【刑事裁判】検察側の証拠を手に入れる方法

このページは弁護士 楠 洋一郎が執筆しています。

 

 

検察側の証拠をいつ見れるのか

裁判所は公判前に証拠を見れない

刑事裁判では、検察官が被告人が有罪であることを証明する責任があります。有罪であることを証明できなければ、無罪判決が下されます。刑事裁判では、事実の認定は証拠に基づいて行われますので、まずは立証責任を負っている検察官が証拠を準備し、裁判所にその取調べを請求します。

 

証拠の取調べは公判期日に行われます。検察官が証拠の取調べを請求すると、裁判所は弁護士の意見を求めます。裁判所は、弁護士の意見を聴いた上で、証拠の取調べを実施するかどうかを決めます。

 

先入観を排除するため、裁判所は公判前に検察側の証拠を見ることができません。公判で証拠調べ決定をしてはじめて証拠を見ることができるようになります。

 

弁護士は公判前に証拠を見ることができる

これに対して、弁護士は公判前に検察側の証拠を見ることができます。

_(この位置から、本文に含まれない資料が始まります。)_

-- ==== Sys2Proof/Machine/TwinParts.lean ====
section
/-! DEFINITION. The twin link's messages and what the hub holds for the pairing, as plain data. -/
namespace Sys2Proof.Machine

/-- A message of the twin link (R326). -/
inductive TwinMsg where
  | heartbeat (addr : Nat)
  | mirOp (slot : Nat) (op : MirOp)
  | mirBegin (sid gen old new seq : Nat)
  | mirData (addr len data : Nat)
  | mirEnd (dsb : Nat)
  | mirAck (seq : Nat)
  | mirStop
  | fence (n : Nat)
  | detach
  deriving DecidableEq, Repr

/-- A session of the twin that this module holds (R330, R331): the session with the draft ring received, whether it is IN_STEP, and its
last DSB. -/
structure Held where
  sess : Sess
  inStep : Bool
  dsb : Nat
  deriving DecidableEq, Repr

/-- A burst that MIR_BEGIN has opened. -/
structure Burst where
  sid : Nat
  gen : Nat
  old : Nat
  new : Nat
  seq : Nat
  data : List (Nat × Nat × Nat)
  deriving DecidableEq, Repr

/-- The hub's twin state. -/
structure Twin where
  /-- Messages that wait to be sent. -/
  tx : List TwinMsg
  hbSeq : Nat
  /-- Mirror sequences given out; the last one acknowledged to the twin. -/
  nextSeq : Nat
  ackedSeq : Nat
  held : SMap (Option Held)
  burst : Option Burst
  /-- Heartbeats missed in a row; no twin mirror is accepted any more; a resynchronisation runs over so many sessions. -/
  missed : Nat
  promoted : Bool
  resync : Option Nat
  /-- Mirrored commits wait for no acknowledgement until the next RESYNC_TWIN. -/
  stopped : Bool
  deriving DecidableEq, Repr

/-- No twin. -/
def Twin.reset : Twin where
  tx := []
  hbSeq := 0
  nextSeq := 0
  ackedSeq := 0
  held := []
  burst := none
  missed := 0
  promoted := false
  resync := none
  stopped := false

end Sys2Proof.Machine
end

事前に証拠を見ることができなければ、効果的な弁護活動をすることができないですし、弁護士が検察官の証拠調べ請求に対して、適切な意見を言えないためです。

 

検察側の証拠を手に入れるまでの流れ

検察側の証拠が弁護士に開示されるタイミングは、起訴されてからおおむね3週間後になります。証拠の準備が整うと、検察事務官から弁護士に「開示の準備が整いました。」と電話が入ります。

 

凶器などの証拠物は、弁護士が検察庁の庁舎内で閲覧することができます。通常、写真撮影も許可されます。

 

供述調書などの証拠書類は、検察庁の庁舎内で、閲覧したり、コピーすることができます。東京地方検察庁では、庁舎内の謄写センターに有料でコピーを依頼することもできます。他の検察庁でも、司法協会や弁護士会、出入りの業者を通じて、証拠書類のコピーを依頼することができます。

 

コピー機を使って1枚1枚コピーしていると時間がかかってしまいますので、私選弁護士であれば、コピーを依頼するのが通常です。国選弁護士であれば費用を節約するために1枚1枚コピーする方もいます。

【検察側の証拠をコピーするまでの流れ】

7月1日

起訴

7月20日

検察事務官から弁護士へ電話連絡

7月21日

弁護士が謄写センターにコピーを依頼

7月23日

弁護士が謄写センターでコピーを取得

 

検察側の証拠を手に入れた後の流れ

弁護士が検察側証拠のコピーを手に入れた後は、被告人にも見てもらい、記憶と違っているところはないか検討してもらいます。

 

被告人の検討結果に基づき、弁護士が証拠意見書を作成し、公判期日に裁判所に提出します。事前に検察官にも提出しておきます。検察官は、弁護士の証拠意見書を見た上で、公判期日で証拠調べ請求を維持するのか、撤回するのかを検討します。

 

検察側の証拠と弁護士費用

証拠のコピー費用は事件によって様々です。単純な事件であれば数千円~1,2万円程度ですが、事件によってはコピー代だけで10万円以上かかることもあります。コピー代については、法律事務所によっては弁護士費用に最初から含まれている場合もありますし、「実費」として別途請求される場合もあります。

 

ウェルネス法律事務所では、原則としてコピー費用も弁護士費用に含まれていますが、高額になる場合は依頼者にご負担いただくこともあります。